Exploratory Data Analysis
- Event Rates
- Train Dataset: 0(Real) - 10333(49.24%) 1(Fake) - 10654(50.76%)
- Test Dataset: 0(Real) - 5564(49.23%) 1(Fake) - 5738(50.769%)
- Overall: 0(Real) - 15897(49.16 %) 1(Fake) - 16428(50.84 %)
- Sentiment Analysis of Dataset -
- We trained the model with only CNN backbone on IMDB movie rating dataset with labels being 1 and 0 i.e. Positive and Negative.
- On doing the Sentiment classification on the text of our fake news dataset, we find that 65.3% of the news are negative news and 34.7% are positive news.
- Word Count Boxplot -
- Mean Word count is 446.307 and standard deviation of the word count is 428.3
- 25% words have word count less than 163 and 75% words have word count less than 621
Preprocessing and Text Cleaning
The text from every news article is processed before being fed into the model for training. The following steps were done in sequence. These tasks were performed using Regex library.

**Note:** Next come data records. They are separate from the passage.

-- ==== Sys2Proof/Laws/EffectsRoots.lean ====
section
/-! SUPPORT. What the commands do: the commands of the root sequencers. -/

namespace Sys2Proof.Machine

set_option exponentiation.threshold 600
set_option linter.unusedSimpArgs false

theorem seqOf_showSeq (rg r : Nat) (s : State) : seqOf (showSeq rg s) r = seqOf s r := by
  unfold showSeq
  split <;> rfl

theorem seqOf_putJob (rg : Nat) (j : Option Job) (s : State) : seqOf (putJob rg j s) rg = { seqOf s rg with job := j } := by
  unfold putJob
  rw [seqOf_showSeq, seqOf_modSeq_self]

theorem putJob_mem (rg : Nat) (j : Option Job) (s : State) : (putJob rg j s).mem = s.mem :=
  (putJob_keeps (Has.refl _) rg j (Keeps.refl _ s)).mem (by decide)

theorem seqOf_memStore (d a : Nat) (bs : List Byte) (s : State) (r : Nat) : seqOf (memStore d a bs s) r = seqOf s r := by
  unfold seqOf
  rw [(memStore_keeps (Has.refl _) d a bs (Keeps.refl _ s)).seqs (by decide)]

theorem seqOf_saveJob (rg : Nat) (j : Job) (s : State) : seqOf (saveJob rg j s) rg = { seqOf s rg with job := some j } := by
  unfold saveJob
  rw [seqOf_putJob, seqOf_memStore]

/-- STAT and CUR_GBI of a sequencer that runs a job. -/
theorem putJob_some (rg : Nat) (j : Job) (s : State) :
    getF (putJob rg (some j) s) ROOTSEQ_STAT_BUSY rg = 1 ∧ getF (putJob rg (some j) s) ROOTSEQ_CUR_GBI rg = j.gbi % 2 ^ 32 := by
  unfold putJob showSeq
  rw [seqOf_modSeq_self]
  refine ⟨getF_setF_self _ _ _ _ (by decide), ?_⟩
  rw [getF_setF_apart (by decide), getF_setF_apart (by decide), getF_setF_apart (by decide)]
  exact getF_setF_self _ _ _ _ (by decide)

theorem putJob_none (rg : Nat) (s : State) :
    getF (putJob rg none s) ROOTSEQ_STAT_BUSY rg = 0 ∧ getF (putJob rg none s) ROOTSEQ_CUR_GBI rg = 0 := by
  unfold putJob showSeq
  rw [seqOf_modSeq_self]
  refine ⟨getF_setF_self _ _ _ _ (by decide), ?_⟩
  rw [getF_setF_apart (by decide), getF_setF_apart (by decide), getF_setF_apart (by decide)]
  exact getF_setF_self _ _ _ _ (by decide)

theorem evtSet_keptR {m u p n : Nat} {x z : State} (K : Keeps m x z) (hr : IsReg (pendFld p) n) (hb : m.testBit n = false) {e : Evt} (hp : e.page = p)
    (he : evtSet x e u = true) : evtSet z e u = true := by
  unfold evtSet at he ⊢
  rw [hp] at he ⊢
  rw [show getF z (pendFld p) u = getF x (pendFld p) u from K.getFk hr hb u 0]
  exact he

theorem jobIs_any {s : State} {rg : Nat} {j : Job} (h : (seqOf s rg).job = some j) : (seqOf s rg).job.any (jobIs j.ctx j.gbi) = true := by
  rw [h]; simp [jobIs]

- Removal of null and NAN values
- Removal of website links and URLs
- Removal of email addresses
- Removal of html tags and punctuation marks
- Removal of numerical characters and non ASCII characters
- Lower casing of all the words
- Removal of stopwords
- Removal of extra white-spaces in between all the words
- Tokenization of dataset (breaking the text into lists of words)
The notebook GNR652_Fake_News_Detection_DL_preprocessing.ipynb in the src folder contains the code.
Model Building
Our Neural Network comprises of 6 different kinds of layers, they are as follows:
- Word Embedding Layer: Responsible for converting words into tensors
- Convolutional layer: Generates patterns and connections between word-vectors
- Max Pooling layer: Picks out significant patterns, feature space is compressed
- LSTM layer: Just like a modified RNN layer, controls flow of information and patterns
- Dense layer: Ensures connection between all the above formed patterns
- Dropout layer: Responsible for regularization
The notebook GNR652Fake_News_Detection_Model_building(1).ipynb in the src folder contains the code. GloVe is used for obtaining pre trained vector representation of words for the embedding layer. To download Stanford’s GloVe 100d word embedding file, click here.
Results
The model was trained for 100 epochs. The imgs folder contains the accuracy and loss plots. Prediction accuracy is 89.60 % on test dataset and 93.74 % on train dataset.
Inferences
- Convolution neural network layer along with the word embedding layer, helps to make and identify features or relations between word embeddings. An analogy of these relations is the features that we provide to a single layer Machine Learning model.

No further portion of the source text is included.